Who set me on this path?

I’ve been working in the field of AI, especially in open-source AI for some time. You may have heard or used my previous work on Fashion-MNIST and bert-as-service. From 2018 to early 2020, I was an Engineering Lead at Tencent AI Lab, where I led a team to build the search infrastructure of China’s everyday app: WeChat.

In 2019, I was representing Tencent as the board member of the LF AI Foundation. It is this year I learned how professional open-source initiative works. Besides reviewing the proposal of high-quality open source projects, I actively engaged in meetings of the Governing Board, Technical Advisory Council, Outreach Committee, and Trusted AI Committee, providing input to this global community. I co-organized multiple offline events including LF AI Day Shanghai, a Christmas gathering. I helped to foster an open tech culture and expand LF AI’s influence within the company. By the end of 2019, Tencent has a seat in each subcommittee, and is among the most engaged corporate members of the Foundation.

Two things I learned during my work at the LF AI Foundation:

  • Open source = Open source code + Open governance. Community is the key.
  • Open source AI infrastructure is the future, and I need to act now.

I’m sure many share the same vision as I do. But my belief is so strong that it drives me jumping out of the tech giant and doing Jina AI as a startup from scratch. Challenging as it is, this is the opportunity I can not miss, and this is the future I believe in. All of my team share this belief as strong as I do. At Jina AI, we only do what we believe. I always tell my team: people who actually make change are the ones who believe that change is possible.

Challenges of an OSS company

Running an open-source software (OSS) company needs courage, an open mindset, and a strong belief. 

As an OSS company, when you first show the codebase to the world, you need courage. The code quality is now a symbol of the company. Are you following the best practice? Are you making a tech debt here and there? Open source is an excellent touchstone to help you understand and improve the quality of software engineering and development procedures. 

Embracing the community is vital for an OSS company. It requires an open mindset. Doing open source is not the same as doing a press release or a spotlight speech: it is not a one-way communication. You need to walk into the community, talk to them, solve their issues, answer their questions, and accept their criticisms. You need to manage your ego and do trivial things such as maintenance, housekeeping.

Some people may think that big tech companies hold a better position when committing to open-source because they can leverage better resources. That is not true. No matter how big the company is, each has its comfort zone built over the years. For many tech companies, open-source is a new game: the value it brings is often not quantifiable through short-term KPI/OKR, and the rules of play are not familiar to everyone. Not every decision-maker in the company believes in it. It’s like a person who has been playing Go for years, with a high rank, and enjoys it. One day you just show up and tell this guy: hey, let’s play mahjong, mahjong is fun! And you are expecting this guy to say “sure“? Regardless of the company’s size, it is always important to make everyone inside the company believe the value of open source. After all, it is always the individual who gets things done.

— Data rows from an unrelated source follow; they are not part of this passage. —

-- ==== Sys2Proof/Tests/Slice0.lean ====
section
/-! SUPPORT. The model's own tests: ill-formed instructions, words from the encoding tables, results worked out from the rules, and for every statement with hypotheses a state that meets them. -/

set_option maxRecDepth 100000
set_option Elab.async false

namespace Sys2Proof.Tests

open Sys2Proof Sys2Proof.Machine

/-- A chip whose key slot 0 is loaded, as the boot sequence leaves it. -/
def booted : Chip := { Chip.reset with keys := [(0, ⟨true, 1, 0⟩)] }

/-- A partition, number 1, over the whole chip. -/
def part1 : Part := { Part.reset with partno := 1, known := true, colhi := 15, rowhi := 15, key := 5 }

/-- A powered cluster whose whole SRAM the partition may read and write. -/
def clus : Cluster := { Cluster.reset with pstate := 1, prot := [(0, ⟨0, 0x100000, 1, true, true, true, 0⟩)] }

/-- Slot 0 of core 0 holds an activation with registers `x`. -/
def slot0 (x : SMap Word) : Slot := { Slot.reset with active := true, pc := 0x10000, x := x }

/-- Core 0 of a running partition, slot 0 in hand. -/
def one (x : SMap Word) : State := { State.reset with slots := [(0, slot0 x)], clusters := [(0, clus)], parts := [(1, part1)], chip := booted }

/-- The same for slot 0 of supervisor core 0. -/
def sup (x : SMap Word) : State := { State.reset with cur := 16384, slots := [(16384, slot0 x)], clusters := [(0, clus)], parts := [(1, part1)], chip := booted }

/-- The own cluster's scratchpad address of an offset. -/
def own (off : Nat) : Word := BitVec.ofNat 64 (0x80000000FF000000 + off)

/-- What an outcome's next state gives. -/
def of {α : Type} (d : α) (f : State → α) : Host.Outcome State Fault Refusal → α
  | .next t => f t
  | _ => d

/-- x[r] of the slot in hand once every result under way has landed. -/
def xOf (r : Reg) (o : Host.Outcome State Fault Refusal) : Word := of 0xDEAD (fun t => t.me.xEnd r) o
def giveOf (r : Reg) (o : Host.Outcome State Fault Refusal) : Word := of 0xDEAD (fun t => match t.me.park with
  | .give q v _ => if q = r.toNat then v else 0xDEAD
  | _ => 0xDEAD) o
def fOf (r : Reg) (o : Host.Outcome State Fault Refusal) : QWord := of 0xDEAD (fun t => t.me.fEnd r) o
def causeOf (o : Host.Outcome State Fault Refusal) : Nat := of 0 (fun t => t.me.tcause.toNat) o

/-! ## Well-formedness: a term each check refuses, and a neighbour it takes -/

/-- R95: a loop body of no halfword. -/
theorem test_wf_loop : (Instr.loop 5 0 0).wf = false ∧ (Instr.loop 5 1 0).wf = true := by decide

/-- R66: scope code 3 of the barrier instructions. -/
theorem test_wf_scope : ([.wfa 1 2 3 3 0, .wfp 1 2 3 3 0, .arr 1 2 3 3 0, .arrx 1 2 3 3 0] : List Instr).all (fun i => !i.wf) = true ∧
    (Instr.arr 1 2 3 2 0).wf = true := by decide

/-- R68, R99: format code 3 of a two-bit format field. -/
theorem test_wf_format : ([.fadd 1 2 3 3 0, .fsub 1 2 3 3 0, .fmul 1 2 3 3 0, .fmin 1 2 3 3 0, .fmax 1 2 3 3 0, .fabs 1 2 3 0, .fneg 1 2 3 0,
    .fsel 1 2 3 3 0, .fmv 1 2 3 0, .fdiv 1 2 3 3 0, .fsqrt 1 2 3 0, .fma 1 2 3 4 3 0, .fnma 1 2 3 4 3 0, .frcp 1 2 3 0, .frsq 1 2 3 0, .fexp2 1 2 3 0,
    .flog2 1 2 3 0, .fsum 1 2 3 0, .fmaxr 1 2 3 0, .fcmp 1 0 2 3 3 0, .sscfg 1 2 3 3 0, .fshuf 1 2 3 3 0, .mma 1 2 3 0] : List Instr).all (fun i => !i.wf) = true ∧
    (Instr.fadd 1 2 3 2 0).wf = true := by decide

/-- R228, R230: fcvt takes no INT4, no FP4, no code past 9, and no rounding code past 5. -/
theorem test_wf_fcvt : ([.fcvt 7 8 6 0 1 0, .fcvt 7 8 0 0 7 0, .fcvt 7 8 10 0 1 0, .fcvt 7 8 0 6 1 0] : List Instr).all (fun i => !i.wf) = true ∧
    (Instr.fcvt 7 8 9 5 1 0).wf = true := by decide

/-- R213: fpack and funpack are of the 16-bit formats; R255: mmaq of codes 0 and 1. -/
theorem test_wf_pack : ([.fpack 1 2 3 0 0, .fpack 1 2 3 3 0, .funpack 1 2 3 0 0, .mmaq 1 2 3 2 0] : List Instr).all (fun i => !i.wf) = true ∧
    (Instr.fpack 1 2 3 2 0).wf = true ∧ (Instr.mmaq 1 2 3 1 0).wf = true := by decide

/-- R64: the halfword 0x0000 is no c.mv x0, x0. -/
theorem test_wf_zero_halfword : (Instr.cMv 0 0).wf = false ∧ (Instr.cMv 0 1).wf = true := by decide

/-! ## Words: every family once more, written out from the encoding tables (R61 to R65) -/

theorem test_words_scalar : ([(0x0A166303, .sll 6 6 11 0), (0x80000003 ||| 0x2A000000 ||| 5 * 128, .lea 5 0 0 2 0), (0x0F00A487, .andi 9 10 0xF0 0), (0x02000297, .ctz 5 0 0)] :
    List (Nat × Instr)).all (fun e => decide (decodeTableWord 32 e.1 = some e.2)) = true := by decide

theorem test_words_memory : ([(0x00C063B5, .st 7 6 0 3 0), (0x040053B9, .stfill 7 5 0), (0x4400003F, .rel 1 0), (0x92CC543D, .amoCas 8 5 6 1 1 0 2)] :
    List (Nat × Instr)).all (fun e => decide (decodeTableWord 32 e.1 = some e.2)) = true := by decide

theorem test_words_groups_and_invocation : ([(0x08123043, .gleave 0x123 0), (0x080CB045, .invp 11 6 0), (0x12006045, .replyDatum 6 0)] :
    List (Nat × Instr)).all (fun e => decide (decodeTableWord 32 e.1 = some e.2)) = true := by decide

theorem test_words_vector : ([(0x000204C9, .fadd 9 0 1 0 0), (0x2140434D, .fsum 6 4 0 5), (0x100023D1, .ssdis 7 2 0)] :
    List (Nat × Instr)).all (fun e => decide (decodeTableWord 32 e.1 = some e.2)) = true := by decide

theorem test_words_units : ([(0x00005053, .mring 0 5 0), (0x020C5253, .mringScale 4 5 6 0), (0x18000053, .mzero 0), (0x28005053, .mepi 5 0), (0x400063D3, .mstat 7 6 0),
    (0x0A00C055, .merCapAll 12 0), (0x1020F055, .merCfg 15 16 0), (0x080024D7, .lqStat 9 2 0), (0x120C5057, .evSigSet 5 6 0), (0x1A0683D7, .cqPopAct 7 8 3 0),
    (0x00000859, .rfence 16 0), (0x0000A4DB, .svResume 9 10 0)] : List (Nat × Instr)).all (fun e => decide (decodeTableWord 32 e.1 = some e.2)) = true := by decide

/-- The encoder writes the same words. -/
theorem test_encode : encodeWord (.lea 6 7 8 3 0) = some 0xEA107303 ∧ encodeWord (.tlbinv 9 10 11 0) = some 0x3016A4DB ∧ encodeWord (.cSd 7 6 1) = some 0x98F4 := by decide

/-! ## Scalar and control results (R81 to R98) -/

/-- R81: the sum wraps; the product's high halves differ by the signs of -1. -/
theorem test_add_wraps : xOf 5 (exec (.add 5 6 7 0) (one [(6, 0xFFFFFFFFFFFFFFFF), (7, 2)])) = 1 := by decide
theorem test_mulh_signs : xOf 5 (exec (.mulh 5 6 7 0) (one [(6, 0xFFFFFFFFFFFFFFFF), (7, 2)])) = 0xFFFFFFFFFFFFFFFF ∧
    xOf 5 (exec (.mulhn 5 6 7 0) (one [(6, 0xFFFFFFFFFFFFFFFF), (7, 2)])) = 1 := by decide
/-- R81: shifts take the low six bits of the amount. -/
theorem test_sll_amount : xOf 5 (exec (.sll 5 6 7 0) (one [(6, 3), (7, 65)])) = 6 ∧ xOf 5 (exec (.sra 5 6 7 0) (one [(6, 0x8000000000000000), (7, 63)])) = 0xFFFFFFFFFFFFFFFF := by decide
/-- R81: lea's scale; sel takes rb where rd is 0. -/
theorem test_lea_sel : xOf 5 (exec (.lea 5 6 7 3 0) (one [(6, 0x1000), (7, 5)])) = 0x1028 ∧ xOf 5 (exec (.sel 5 6 7 0) (one [(5, 0), (6, 11), (7, 22)])) = 22 ∧
    xOf 5 (exec (.sel 5 6 7 0) (one [(5, 9), (6, 11), (7, 22)])) = 11 := by decide
/-- R5: x0 stays 0. -/
theorem test_x0 : xOf 0 (exec (.addi 0 6 1 0) (one [(6, 5)])) = 0 := by decide
/-- R85: lui's place; R86: adpc counts halfwords from its own address. -/
theorem test_lui_adpc : xOf 5 (exec (.lui 5 0x80000) (one [])) = 0xFFFFFFFF80000000 ∧ xOf 5 (exec (.adpc 5 0xFFFFF) (one [])) = 0xFFFE := by decide
/-- R88: a field past bit 63 is cut; a field of width 0 is 0. -/
theorem test_bexs_cut : xOf 5 (exec (.bexs 5 6 60 8 0) (one [(6, 0xF000000000000000)])) = 0xFFFFFFFFFFFFFFFF ∧ xOf 5 (exec (.bexn 5 6 3 0 0) (one [(6, 0xFF)])) = 0 := by decide
/-- R87: counts of 0 are 64. -/
theorem test_clz_zero : xOf 5 (exec (.clz 5 6 0) (one [])) = 64 ∧ xOf 5 (exec (.ctz 5 6 0) (one [(6, 0x10)])) = 4 := by decide
/-- R82: the corners, in the park. -/
theorem test_div_corner : of false (fun t => decide (t.me.park = .divide 5 0x8000000000000000 33 2)) (exec (.div 5 6 7 2) (one [(6, 0x8000000000000000), (7, 0xFFFFFFFFFFFFFFFF)])) = true ∧
    of false (fun t => decide (t.me.park = .divide 5 0xFFFFFFFFFFFFFFFE 33 0)) (exec (.rem 5 6 7 0) (one [(6, 0xFFFFFFFFFFFFFFFE), (7, 0)])) = true := by decide
/-- R90: a branch counts halfwords from its own address; R92: jal links. -/
theorem test_branch : of 0 (fun t => t.me.pc) (exec (.blt 5 6 0xFFC) (one [(5, 0xFFFFFFFFFFFFFFFF)])) = 0xFFF8 ∧ xOf 1 (exec (.jal 1 4) (one [])) = 0x10004 := by decide
/-- R93: rd may equal ra; an odd target traps. -/
theorem test_jalr : of 0 (fun t => t.me.pc) (exec (.jalr 1 1 4 0) (one [(1, 0x2000)])) = 0x2004 ∧ causeOf (exec (.jalr 1 1 1 0) (one [(1, 0x2000)])) = cMISALIGN := by decide
/-- R95: a count of 0 skips the body. -/
theorem test_loop_skips : of 0 (fun t => t.me.pc) (exec (.loop 9 4 0) (one [])) = 0x1000C ∧ of 0 (fun t => t.me.pc) (exec (.loop 9 4 0) (one [(9, 2)])) = 0x10004 := by decide

/-- Premises of DivisionParksThenWrites: a division parked, before and after its last cycle. -/
theorem witness_DivisionParksThenWrites : let s (n : Nat) : State := { one [] with slots := [(0, { slot0 [] with park := .divide 5 7 33 0 })], cycle := n }
    ((s 33).slot 0).park = .divide (5 : Reg).toNat 7 33 0 ∧ (s 33).cycle ≤ 33 ∧ 33 < (s 34).cycle ∧
    of 0 (fun t => (t.slot 0).getX 5) (exec .divideResult (s 34)) = 7 ∧ of 0 (fun t => (t.slot 0).ready) (exec .divideResult (s 34)) = 34 := by decide

/-- Premises of BranchesAndJumps: an odd target, one above 48 bits at its lowest, and one below it at its highest. -/
theorem witness_BranchesAndJumps : (((one [(1, 0x2001)]).x 1).toNat % 2 = 1) ∧ (((one [(1, 0x1000000000000)]).x 1).toNat % 2 = 0 ∧ 2 ^ 48 ≤ ((one [(1, 0x1000000000000)]).x 1).toNat) ∧
    ((one [(1, 0xFFFFFFFFFFFE)]).x 1).toNat % 2 = 0 ∧ ((one [(1, 0xFFFFFFFFFFFE)]).x 1).toNat < 2 ^ 48 := by decide

/-- A slot in a loop of 16 bytes at 0x10000 with a count. -/
def looping (pc : BitVec 48) (n : Word) : Slot := { slot0 [] with pc := pc, lstart := 0x10000, lend := 0x10010, lcount := n }

/-- Premises of LoopOpensAndCloses, clause by clause: loop open or not; the end met with a count of 2 and of 1; straddled; inside; a transfer inside and past the end. -/
theorem witness_LoopOpensAndCloses : (looping 0x10000 1).lcount ≠ 0 ∧ (slot0 []).lcount = 0 ∧
    ((looping 0x1000C 2).pc + 4 = (looping 0x1000C 2).lend ∧ ((looping 0x1000C 2).seq 4).pc = 0x10000 ∧ ((looping 0x1000C 2).seq 4).lcount = 1) ∧
    ((looping 0x1000C 1).pc + 4 = (looping 0x1000C 1).lend ∧ ((looping 0x1000C 1).seq 4).lcount = 0 ∧ ((looping 0x1000C 1).seq 4).pc = 0x10010) ∧
    ((looping 0x1000E 2).pc.toNat < 0x10010 ∧ 0x10010 < 0x1000E + 4 ∧ ((looping 0x1000E 2).seq 4).lcount = 0) ∧ ((looping 0x10008 2).seq 4).lcount = 2 ∧
    ((looping 0x10008 2).goto 0x1000F).lcount = 2 ∧ ((looping 0x10008 2).goto 0x10010).lcount = 0 := by decide

/-- Premises of SysAndBrkRetireThenTrap: a compute core, a supervisor core with a vector, and one in its trap. -/
theorem witness_SysAndBrkRetireThenTrap : let v : State := { sup [] with slots := [(16384, { slot0 [] with vec := 0x400 })] }
    let r : State := { sup [] with slots := [(16384, { slot0 [] with vec := 0x400, intrap := true, tcause := BitVec.ofNat 8 cSYS, tpc := 0x80 })] }
    isSup (one []).myCore = false ∧ (isSup v.myCore = true ∧ v.me.intrap = false ∧ v.me.vec ≠ 0) ∧ (isSup r.myCore = true ∧ r.me.intrap = true) ∧
    of 0 (fun t => t.me.pc) (exec (.sys 5 0) v) = 0x400 ∧ of none (fun t => t.halted) (exec (.sys 5 0) r) = some 1 ∧ of 0 (fun t => t.me.pc) (exec (.tret 0) r) = 0x84 ∧
    slotOf 0 = some 0 ∧ (let u : State := { one [] with slots := [(0, { slot0 [] with park := .trap none, tsc := 3 })] }; (u.slot 0).park.isTrap = true ∧ ((u.resumeSlot 0 none).2.slot 0).ready = 4) := by decide

/-- Premise of DecodeAndFetchTrapsArePrecise: any cause but POISON. -/
theorem witness_DecodeAndFetchTrapsArePrecise : (one []).arg.a ≠ cPOISON ∧ causeOf (exec .illegalInstruction (one [])) = cILLEGAL := by decide

/-- Premises of ControlRegisters: a register that reads, one that is only read, and one that is none. -/
theorem witness_ControlRegisters : let s := one [(9, 7)]
    (0x015, (0 : Word)) ∈ s.ctlMap ∧ (∀ e ∈ s.ctlMap, e.1 ≠ 0x024) ∧ (0x015, (7 : Word)) ∈ ctlMasks (isSup s.myCore) ∧ s.ctlRead 0x015 = some 0 ∧
    (s.ctlRead 0x042 = some 0 ∧ ∀ e ∈ ctlMasks (isSup s.myCore), e.1 ≠ 0x042) ∧ s.ctlRead 0x070 = none ∧ isSup (sup []).myCore = true ∧
    of none (fun t => t.ctlRead 0x015) (exec (.ctlwr 0 9 0x015) s) = some 7 ∧ causeOf (exec (.ctlwr 0 9 0x042) s) = cPROTECTION ∧ causeOf (exec (.ctlrd 5 0x070) s) = cILLEGAL := by decide

/-- Premises of DoneEndsTheActivation: an activation of its own, and an inline child. -/
theorem witness_DoneEndsTheActivation : let c : State := { one [] with slots := [(0, { slot0 [(10, 9)] with inl := some ⟨1, 2, 3, 4, 0, 0, 0, 0x500⟩ })] }
    ((one []).me.inl = none ∧ (one []).me.act.expansion = none) ∧ c.me.inl = some ⟨1, 2, 3, 4, 0, 0, 0, 0x500⟩ ∧
    of true (fun t => t.me.active) (exec (.done 0) (one [])) = false ∧ xOf 10 (exec .cDone c) = 1 ∧ of 0 (fun t => t.me.pc) (exec .cDone c) = 0x504 := by decide
/-- Premises of DoneEndsTheActivation, the rest: a parent's open loop that comes round, ends and is left; an expansion's activation. -/
theorem witness_DoneEndsTheActivation_loops : let c (n : Word) (e : BitVec 48) : State := { one [] with slots := [(0, { slot0 [] with inl := some ⟨1, 2, 3, 4, 0x400, e, n, 0x500⟩ })] }
    let x : State := { one [] with slots := [(0, { slot0 [] with act := { (slot0 []).act with expansion := some (7, 2) } })] }; let w : State := { x with slots := [(0, { x.slot 0 with stores := [⟨.sram 0 0x40, .zeroLine⟩] })] }
    of (0, 0) (fun t => (t.me.pc.toNat, t.me.lcount.toNat)) (exec .cDone (c 3 0x504)) = (0x400, 2) ∧ of (0, 9) (fun t => (t.me.pc.toNat, t.me.lcount.toNat)) (exec .cDone (c 1 0x504)) = (0x504, 0) ∧
    of (0, 9) (fun t => (t.me.pc.toNat, t.me.lcount.toNat)) (exec .cDone (c 3 0x502)) = (0x504, 0) ∧ (x.released 0 .ch = true ∧ of [] (fun t => t.net.map Packet.body) (exec (.done 0) x) = [.endNotice (7, 2) 0]) ∧
    w.released 0 .ch = false ∧ of false (fun t => decide (t.me.park = .again (.release .ch))) (exec (.done 0) w) = true := by decide
/-! ## Loads, stores, atomics, words that slots share -/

Best time for AI engineering

For engineers who want to do open source on AI, this is the best time. Thanks to the deep learning frameworks and off-the-shelf pre-trained models, there are many opportunities in the end-to-end application market for individuals to make significant contributions. Ask your colleagues or friends “which AI package do you use for daily tasks such as machine translation/image enhancement/data compression/code completion?”, you would get different answers from person to person. It is often an indicator that the market is still uncontested, and there is ample opportunity for growth and building a community around it.

One thing I like to remind the AI open-source developer is the sustainability of the project. With new AI algorithms popping up every day, how do you keep up the pace? What is the scope of your project? How do you maintain the project when facing community requests? When I was developing bert-as-service, I received many requests on extending it to AlBERT, DistilBERT, BioBERT etc. I prioritize those that fit into my roadmap. Sometimes this means hard-feeling to some people. But let’s be frank, you can’t solve every issue, not by yourself. It is not how open source works and certainly not how you work. The most considerable risk of open-source software is that the core developers behind are burned-out. The best open source may not be shiniest, but the one that lives the longest. So keep your enthusiasm and stay long!

Doing open-source is doing a startup

In the end, doing open source projects is like doing a startup, technical advantage is only part of the story.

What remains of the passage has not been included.